The current issue is set at the time of the French Revolution and is essentially a story of love formed on either side of the political divide and of human sacrifice in the name of love.
There can be no doubt about the mastery of the dancing in this production which is a technical 'tour de force'. The quality of the setting is also effective and makes good use of the large expanses of stage to create spectacle and a strong sense of speed. I personally find the music serviceable rather than of great note - not in the class of Tchaikovsky, Stravinsky or Prokofiev for example to name but three of Russian lineage. It is for these musical considerations rather than those of dance that I have withheld the fifth star. Clearly ballet has to be seen as a whole art form bringing together an amalgamation of dance, music and staging to create a total experience and a reviewer must therefore consider all of these factors when deciding upon a fair grading and this I have attempted to do.
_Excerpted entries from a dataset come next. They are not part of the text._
/-- What the blocks do once a page's copy has been applied. -/
def afterRestore (s : State) (p : Nat) : State :=
  match p with
  | 0x03 => alertDrive s
  | 0x0D =>
    if s.clkr.valid then
      (List.range 4).foldl (fun t d => if gEn t.reg d && !(t.dom d).running then startDomain t d (nowNs t) else t) s
    else s
  -- the address outlives the reset; a copy without JOIN takes nothing from it (R443)
  | 0x22 => if s.regB (R.HB_CTL 0) 0 then joinWritten s else s
  | 0x24 => bindWritten (hbTouch (ptpTouch s))
  | 0x28 => availTouch s
  | 0x29 => ptpTouch s
  | 0x2A => tioWritten s
  | 0x30 => railUpdate (if s.regB R.DRV_CTL 2 then darkEnter s 1 else s)
  | 0x31 => railUpdate s
  | 0x38 => energySeed (meterCalRestore s)
  | 0x51 => tripTouch s
  | _ => if (macCls p).isSome then hbTouch (ptpTouch s) else s

/-- The persisted copy of a page is applied, with its saved EN at a device reset only (R49). -/
def persistApply (s : State) (p : Nat) (withEn : Bool) : State :=
  match pageCopy s p with
  | none => s
  | some r => afterRestore ((copyWrites r.payload).foldl (restoreWord p withEn) (s, 0, [])).1 p

/-- SOFT_RESET of a page (R49): pages HTK and HFL are one block, so the copies of both are applied (R134). -/
def resetPage (s : State) (p : Nat) : State :=
  if p = 0x04 ∨ p = 0x05 then persistApply (persistApply (softReset s p) 0x04 false) 0x05 false
  else
    let t := persistApply (softReset s p) p false
    if p = 0x30 then drvHolds t else t

/-- The engines of an island that runs again are idle from now on (R126). -/
def enginesBack (s : State) (i : Nat) : State :=
  if i = 0 ∨ i = 1 ∨ i = 3 then
    ((List.range 24).filter fun e => (Exec.engine e).islands.contains i).foldl noteIdle s
  else s

/-- ISLAND_RESET_END (R22, R49): the fence reopens, the island's pages take their persisted copies, RST_DONE. -/
def islandResetEnd (s : State) (i : Nat) : State :=
  if !resetOver s i then s
  else
    let l := s.isl
    let s1 : State := { s with isl := { l with up := l.up ||| 2 ^ i, resetAt := sdel l.resetAt i } }
    let s2 := (islandPages i).foldl (fun t p => persistApply t p false) s1
    -- PTP runs again on the ports whose links have returned (R418)
    let s3 := if i = 10 then meterCalRestore s2 else if 4 ≤ i ∧ i ≤ 8 then ptpTouch s2 else s2
    raise (enginesBack s3 i) 0x01 i

/-! Effects of a write on the page header -/

/-- PG_CTL.EN changes (R284, R313, R326). -/
def enWritten (s : State) (p : Nat) : State :=
  let on := s.en p
  if 0x12 ≤ p ∧ p ≤ 0x21 then
    -- the link of a bus goes down with EN: what its MAC holds is dropped (R313, R315)
    ptpTouch (if on then s else if 0x1A ≤ p then macDropAll s p else dropQueue s (p - 0x12))
  else if (macCls p).isSome then hbTouch (ptpTouch s)
  else if p = 0x29 then ptpTouch s
  else if p = 0x2A then tioWritten s
  else if p = 0x30 then (if on then s else darkEnter s 0)
  else s

/-- The effect of a write at a header offset. -/
def headEffect (s : State) (p o req c : Nat) (old v : Word) : State :=
  match o with
  | 0x08 =>
    let s1 := if bit old 0 != bit v 0 then enWritten s p else s
    if bit v 1 then resetPage s1 p else s1
  | 0x10 => evtTouch s p
  | 0x14 => evtTouch s p
  | 0x24 => if bit v 0 then commitPage s p c req else if bit v 1 then discardPage s p else s
  | 0x2C => if bit v 0 then persistSave s p else if bit v 1 then persistForget s p else s
  | _ => s

/-! Effects of a write on a block register -/

/-- CB_CLR (R79). -/
def cbClr (s : State) (mask : Nat) : State := (bitsOf 8 mask).foldl (fun t n => t.setRegF (R.CB_LOSS n) 16 16 0) s

/-- Active software sources change (R556). -/
def swSources (s : State) (sw : Nat) : State :=
  (List.range 16).foldl (fun t b => evtTouch t (0xC0 + b)) { s with evt := { s.evt with sw := sw } }

/-- EVT_SWSET and EVT_SWCLR. -/
def evtSwset (s : State) (v : Nat) : State := swSources s (s.evt.sw ||| v % 65536)
def evtSwclr (s : State) (v : Nat) : State := swSources s (s.evt.sw - (s.evt.sw &&& v))

/-- HTK_FLAGCLR (R101): a READY flow whose wait no longer holds returns to WAITING. -/
def flagClr (s : State) (f m : Nat) : State :=
  let r := s.flow f
  refresh (s.setFlow f { r with flags := r.flags - (r.flags &&& m) }) f

/-- What a sequence stages for an ENQ that was refused (R128): bit 31 is no bit of the register. -/
abbrev refusedEnq : Word := 0x80000001#32

/-- HTK_ENQ_OP.ENQ (R108, R109). -/
def enqueueOp (s : State) (req : Nat) : State := putItem s (bufItem s req)

/-- HTK_FLOWCMD (Table 4-12). -/
def flowCmd (s : State) (v : Nat) : State :=
  let f := v % 256
  match v / 256 % 4 with
  | 1 => flushFlow s f
  | 2 => restartRetry s f
  | 3 => restartDiscard s f
  | _ => s

/-- The flow a requester's flag writes name. -/
def flagFlow (s : State) (req : Nat) : Nat := fld (s.breg req R.HTK_FLAGFLOW) 0 8

/-- Page HTK. -/
def htkEffect (s : State) (req o v : Nat) : State :=
  match o with
  | 0xC0 => if v = 1 then enqueueOp s req else if v = refusedEnq.toNat then refuseGroup s (bufItem s req) else s
  | 0xC8 => postFlags s (flagFlow s req) v
  | 0xCC => flagClr s (flagFlow s req) v
  | 0xD0 => flowCmd s v
  | _ => s

/-- Page FST (Table 5-11). -/
def fstEffect (s : State) (o v : Nat) : State :=
  match o with
  | 0x40 => s.setRegF (R.FST_RXSTAT 0) 16 14 (poolFree s 0)
  | 0x44 => s.setRegF (R.FST_RXSTAT 1) 16 14 (poolFree s 1)
  | 0x5C =>
    let s1 := if v.testBit 0 then fstClrPort s 0 else s
    let s2 := if v.testBit 1 then fstClrPort s1 1 else s1
    if v.testBit 2 then s2.setReg R.FST_ECC 0#32 else s2
  | _ => s

/-- Stream control (R165, Table 5-19): a change of port, layer or format while EN is 1 begins the stream anew. -/
def layEffect (s : State) (o : Nat) (old v : Word) : State :=
  match arrIdx o 0x400 4 0x40 with
  | some i =>
    if bit old 0 && (!bit v 0 || v.toNat % 2 ^ 14 != old.toNat % 2 ^ 14) then streamOff s i
    else if !bit old 0 && bit v 0 then s.setRegF (R.LAY_SCNT i) 0 16 0
    else s
  | none => s

/-- TDM_QARMOP.GO (R245). -/
def armOp (s : State) (req : Nat) : State :=
  let w := s.breg req R.TDM_QARM0
  cueArm s (fld w 0 12) (fld w 12 3) (s.breg req R.TDM_QARM1).toNat (s.breg req R.TDM_QARM2).toNat

/-- CHK_XOP.PUSH and CHK_XOP.FLUSH (R251). -/
def xopPush (s : State) (req : Nat) : State :=
  expPush s (fld (s.breg req R.CHK_XRECT) 0 6) (s.breg req R.CHK_XEP).toNat (s.breg req R.CHK_XCRC).toNat
def xopFlush (s : State) (req : Nat) : State := expFlush s (fld (s.breg req R.CHK_XRECT) 0 6)

/-- PPn_CLR (R287, R275). -/
def ppClrCnt (s : State) (u : Nat) : State :=
  (List.range 9).foldl (fun t k => t.setReg ((0x12 + u) * 0x10000 + 0x60 + 4 * k) 0#32) s
def ppClrCredmin (s : State) (u : Nat) : State := s.setRegF (R.PP_CREDSTAT u) 16 13 (credFree s u)

/-- A push port page. -/
def portEffect (s : State) (u o v : Nat) : State :=
  match o with
  | 0x44 => s.setRegF (R.PP_CREDSTAT u) 16 13 (credFree s u)
  | 0x50 =>
    let s1 := if v.testBit 0 then ppClrCnt s u else s
    if v.testBit 1 then ppClrCredmin s1 u else s1
  | _ => s

/-- MAC_CLR.RINGMIN (R295). -/
def macClrRingmin (s : State) (p : Nat) : State := s.setRegF (R.MAC_RING p) 16 14 (ringFree s p)

/-- The MAC block of a page. -/
def macEffect (s : State) (p o v : Nat) : State :=
  match o with
  | 0x404 => if p = 0x10 ∨ p = 0x11 then pauseCheck s (p - 0x10) else s
  | 0x408 => evtTouch s (macSrc p)
  | 0x40C => evtTouch s (macSrc p)
  | 0x418 => hbTouch (ptpTouch s)
  | 0x424 =>
    let s1 := if v.testBit 0 then macClrCnt s p else s
    if v.testBit 1 then macClrRingmin s1 p else s1
  | _ => s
Nevertheless, and regardless of the above, it is likely that this issue will be of particular interest to those who are interested in the extraordinarily athletic abilities of the Russian superstar dancer, Ivan Vasiliev. Allegedly he is known to almost fly and indeed he does seem to defy gravity. There is little to add except that he fully lives up to his reputation and will not disappoint. The other three star dancers, Natalia Osipova as Jeanne, Denis Savin as Jerome and Nina Kaptsova are all fine dancers in their own right and the four stars make an impressive team. The corps de ballet are all that one would expect from the revitalised Bolshoi and the supporting solo roles are also good. This is a very impressively danced ballet which is presented with excellent costumes and sets in the finest of Russian traditions.
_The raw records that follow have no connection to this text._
-- ==== Sys2Proof/Machine/Bus.lean ====
section
/-! DEFINITION. A register access on the control bus (chapters 2 and 3): where it ends, what it is rejected for and how
that is recorded, locked sequences and their release, and the reply. -/

namespace Sys2Proof.Machine

/-! Where an access ends -/

/-- The register at an address as this module has it: on a page whose block is not fitted the header alone (R3). -/
def locate (s : State) (a : Nat) : Option (PageD × RegD) :=
  match findPage (pageOf a), findReg (a - a % 4) with
  | some d, some r => if offOf a < 0x40 ∨ s.fitted d.num then some (d, r) else none
  | _, _ => none

/-- Pages served before STARTED, in an activation pause and after a FATAL self-test (R588, R531, R550). -/
def servedPage (s : State) (p : Nat) : Bool :=
  (s.pwr.ready || [0x00, 0x03, 0x40, 0x44, 0x45, 0x4D, 0x50, 0x51].contains p || (p == 0x48 && s.regB R.GNT_BOOT 2)) &&
    (s.upd.pauseAt.isNone || [0x00, 0x03, 0x44, 0x45, 0x48, 0x50, 0x51].contains p) &&
    (!fatal s || [0x00, 0x03, 0x40, 0x44, 0x45, 0x48, 0x4C, 0x4D, 0x50, 0x51].contains p)

/-- Header registers that island 12 answers while a page's island is in reset (R49). -/
def heldHeader (o : Nat) : Bool := [0x00, 0x08, 0x1C, 0x20, 0x28, 0x2C].contains o

/-- An access to an address outside every page is recorded in DEV_UNMAP (R43, Table 2-1). -/
def unmapRecord (s : State) (req a : Nat) : State :=
  if s.regB R.DEV_UNMAP 31 then s else s.setReg R.DEV_UNMAP (w32 (a % 2 ^ 24 + req * 2 ^ 24 + 2 ^ 31))

/-- A rejected access is recorded on its page (R47, Tables 2-6 and 2-9). -/
def rejectRecord (s : State) (req p o : Nat) (e : Err) : State :=
  let a := R.PG_ERR p
  let s1 := if s.regB a 31 then s.setRegB a 28 true
    else s.setReg a (w32 (e.code + o * 256 + req * 2 ^ 24 + 2 ^ 31))
  raise s1 p 31

/-- What the bus finds before a register is asked: an end with its status, or the register. -/
inductive Found where
  | ends (s : State) (status : Nat)
  | reg (d : PageD) (r : RegD)
  deriving Repr

/-- UNMAPPED and ALIGN, pages not served (R616), and islands in reset (R20). -/
def findTarget (s : State) (req a : Nat) : Found :=
  if !s.islUp 12 then .ends (abortCount s 12 1) 0x40
  else match locate s a with
    | none =>
      if (findPage (pageOf a)).isSome && decide (a % 0x10000 < 0x1000) then
        .ends (rejectRecord s req (pageOf a) (offOf a) .unmapped) Err.unmapped.code
      else .ends (unmapRecord s req a) Err.unmapped.code
    | some (d, r) =>
      if a % 4 ≠ 0 then .ends (rejectRecord s req d.num (offOf a) .align) Err.align.code
      else if !servedPage s d.num then .ends s Err.busy.code
      else if s.fitted d.num && !s.islUp d.isl && !heldHeader (offOf a) then .ends (abortCount s d.isl 1) 0x40
      else .reg d r

/-! Accepted writes -/

/-- The time a requester's commit counts from: a mirrored one keeps the time it had at the active (R453). -/
def commitTime (s : State) (req : Nat) : Nat := if req = 4 then s.pair.mirTime.getD (nowNs s) else nowNs s

/-- PG_SEQ counts an accepted write (R48). -/
def countWrite (s : State) (p : Nat) : State := s.setReg (R.PG_SEQ p) (w32 ((s.reg (R.PG_SEQ p)).toNat + 1))

/-- A write takes effect: counted, applied and mirrored (R48, R452). -/
def takeWrite (s : State) (req c a : Nat) (r : RegD) (v : Word) : State :=
  mirWrite (applyWrite (countWrite s (pageOf a)) req c a r v) a v

/-- An access to a table in the frame-store DRAM while island 3 is in reset (R20, R565). -/
def dramDown (s : State) (a : Nat) (v : Word) : Bool :=
  match winOfOp a with
  | some w => v != 0#32 && dramTab w.tab && !s.islUp 3
  | none => false

/-- An accepted write takes effect, or meets the fence of the island that holds its table: RESET_ABORT, and no effect. -/
def takeFenced (s : State) (req c a : Nat) (r : RegD) (v : Word) : State × Nat :=
  if dramDown s a v then (abortCount s 3 1, 0x40) else (takeWrite s req c a r v, 0)

/-- One staged write of a sequence takes effect; the fence of an island in reset answers it with RESET_ABORT (R20). -/
def takeStaged (s : State) (req c : Nat) (w : Nat × Word) : State :=
  match locate s w.1 with
  | some (d, r) =>
    if s.fitted d.num && !s.islUp d.isl && !heldHeader (offOf w.1) then abortCount s d.isl 1
    else (takeFenced s req c w.1 r w.2).1
  | none => s

/-! Locked sequences (3.5) -/

/-- Staged writes that a view of the sequence leaves aside: commits, and commands that reset. -/
def viewSkips (a : Nat) : Bool := offOf a == 0x24 || a == R.DEV_RESET || a == R.ISL_RST

/-- The module as a requester's own staged writes would leave it (R85, R86). -/
def seqView (s : State) (req : Nat) : State :=
  match sget s.ctl.seqs req with
  | none => s
  | some q => (q.writes.filter fun w => !viewSkips w.1).foldl (fun t w =>
      match locate t w.1 with
      | some (_, r) => applyWrite t req (commitTime s req) w.1 r w.2
      | none => t) s

/-- PG_LOCK.ACQ (R83): the first acquisition begins the sequence. -/
def lockAcquire (s : State) (req p : Nat) : State :=
  let q : LockSeq := match sget s.ctl.seqs req with
    | none => ⟨s.up, s.regF R.CB_HOLD 16 16, [p], []⟩
    | some q => if q.pages.contains p then q else { q with pages := q.pages ++ [p] }
  { s with ctl := { s.ctl with seqs := sset s.ctl.seqs req q } }

/-- Stage a write of a sequence (R85); PG_COMMIT.DISCARD removes the sequence's writes to the page (R89). -/
def stageWrite (s : State) (req a : Nat) (v : Word) : State :=
  match sget s.ctl.seqs req with
  | none => s
  | some q =>
    let ws := if offOf a = 0x24 ∧ fld v 0 2 = 2 then q.writes.filter fun w => pageOf w.1 != pageOf a
      else q.writes ++ [(a, v)]
    { s with ctl := { s.ctl with seqs := sset s.ctl.seqs req { q with writes := ws } } }

/-- A page commits in a sequence. -/
def commitsPage (q : LockSeq) (p : Nat) : Bool := q.writes.any fun w => w.1 == R.PG_COMMIT p && bit w.2 0

/-- Why a release fails (R87): the error, the page that holds the cause and the offset it records. -/
def releaseFault (s : State) (req : Nat) (q : LockSeq) : Option (Err × Nat × Nat) :=
  let frozen := q.pages.filterMap fun p =>
    (q.writes.find? fun w => decide (pageOf w.1 = p) && freezeHits s w.1 w.2).map fun w => (p, offOf w.1)
  match frozen with
  | x :: _ => some (.protect, x.1, x.2)
  | [] =>
    let t := seqView s req
    let ps := q.pages.filter (commitsPage q)
    let ws := t.ctl.stage.filter fun e => ps.contains (pageAt e.1)
    ps.findSome? fun p => (jointBroken t p ws).map fun o => (.state, p, o)

/-- Every staged write of a sequence applies in order, then each page that commits commits, then the locks are released
(R87, R88); a device reset takes effect last. -/
def releaseApply (s : State) (req : Nat) (q : LockSeq) : State :=
  let c := commitTime s req
  let isCommit (w : Nat × Word) : Bool := offOf w.1 == 0x24
  let s1 := { s with ctl := { s.ctl with seqs := sdel s.ctl.seqs req } }
  let s2 := (q.writes.filter fun w => !isCommit w && w.1 != R.DEV_RESET).foldl (fun t w => takeStaged t req c w) s1
  let s3 := (q.writes.filter isCommit).foldl (fun t w => takeStaged t req c w) s2
  (q.writes.filter fun w => w.1 == R.DEV_RESET).foldl (fun t w => takeStaged t req c w) s3

/-- PG_LOCK.REL of a page that is held (R87): the state and the status. -/
def lockRelease (s : State) (req : Nat) : State × Nat :=
  match sget s.ctl.seqs req with
  | none => (s, 0)
  | some q =>
    match releaseFault s req q with
    | some (e, p, o) => (rejectRecord s req p o e, e.code)
    | none => (releaseApply s req q, 0)

/-! Accesses -/

/-- A rejected write: recorded; a refused enqueue also acts on its ATOMIC flow (R128), in a sequence when that is released,
after the items that were staged before it. `t` is the module as the requester's own sequence would leave it (R85). -/
def rejectWrite (s t : State) (req a : Nat) (d : PageD) (v : Word) (e : Err × Nat) : State :=
  let s1 := rejectRecord s req d.num e.2 e.1
  if a = 0x0400C0 ∧ v = 1#32 ∧ (htkErrors t req 0xC0 1).contains e then
    if holds s req d.num then stageWrite s1 req a refusedEnq else refuseGroup s1 (bufItem t req)
  else s1

/-- A register write by a requester where every sequence whose hold limit has come is aborted: the state and the status
of Table 2-15. -/
def busWriteAt (s : State) (req a : Nat) (v : Word) : State × Nat :=
  match findTarget s req a with
  | .ends s1 st => (s1, st)
  | .reg d r =>
    let seq := holds s req d.num
    let view := if seq then seqView s req else s
    match firstError (writeErrors s view req a d r v) with
    | some e => (rejectWrite s view req a d v e, e.1.code)
    | none =>
      if offOf a = 0x20 then
        if bit v 0 then (lockAcquire s req d.num, 0)
        else if bit v 1 then lockRelease s req
        else (s, 0)
      else if seq then (stageWrite s req a v, 0)
      else takeFenced s req (commitTime s req) a r v

/-- A register write by a requester: the state and the status of Table 2-15. -/
def busWrite (s : State) (req a : Nat) (v : Word) : State × Nat := busWriteAt (locksDue s) req a v

/-- Some field of a register takes a written value. -/
def writableReg (r : RegD) : Bool := r.fields.any fun f => f.acc == .rw || f.acc == .st || f.acc == .rw1c

/-- A register read by a requester where every sequence whose hold limit has come is aborted: the state, the status and
the word. The owner of a lock reads what it has staged (R86). -/
def busReadAt (s : State) (req a : Nat) : State × Nat × Word :=
  match findTarget s req a with
  | .ends s1 st => (s1, st, 0#32)
  | .reg d r =>
    let t := if holds s req d.num && writableReg r then seqView s req else s
    (readTouch s req a, 0, readWord t req a)

/-- A register read by a requester: the state, the status and the word. -/
def busRead (s : State) (req a : Nat) : State × Nat × Word := busReadAt (locksDue s) req a

/-- The island that answers an access launches a reply (R17, R563). -/
def noteReply (s : State) (a : Nat) : State :=
  match findPage (pageOf a) with
  | some d => { s with isl := { s.isl with lastReply := sput s.isl.lastReply d.isl s.up 0 } }
  | none => s

/-- A write that a block makes as its requester in the course of a command: the state and the status. Its reply ends the
tenure that covered it (R81) and restarts the fence's timer (R563). -/
def issue (s : State) (req a : Nat) (v : Word) : State × Nat :=
  let r := busWrite s req a v
  let t := noteReply r.1 a
  ({ t with arb := { t.arb with owner := if t.arb.owner = some req then none else t.arb.owner } }, r.2)

/-- A register write, with its reply. -/
def busWriteR (s : State) (req a : Nat) (v : Word) : State :=
  let r := busWrite s req a v
  reply (noteReply r.1 a) req r.2 []

/-- A register read, with its reply. -/
def busReadR (s : State) (req a : Nat) : State :=
  let r := busRead s req a
  reply (noteReply r.1 a) req r.2.1 (if r.2.1 = 0 then [r.2.2] else [])

end Sys2Proof.Machine
end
There is an interesting 21 minute bonus featuring interviews, rehearsal sequences and some historical information presented by the choreographer, Ratmansky and the two main dancers, Vasiliev and Osipova. This has subtitles to help with the rehearsal sequences and the dancers however Ratmansky speaks fluent English during his interview extracts.
The Blu-ray recording is very successful and delivers crisp and detailed imaging without motion blur even at times of fast action. There is a fine DTS surround sound option supplied as well as stereo. The extra bonus is in the form of 21 minutes of interviews and rehearsal extracts featuring the choreographer Ratmansky and the fine two leading dancers, Osipova and Vasiliev.
So in my opinion this earns a clear 5 stars for the dancing, much of which is spectacular, coupled with a fine production which is recorded well and generous bonus. My doubts about the long-term quality of the music is the reason for the reduced level to 4 stars. This is a personal response however and those with more dance-based priorities may well prefer a higher overall grade than me.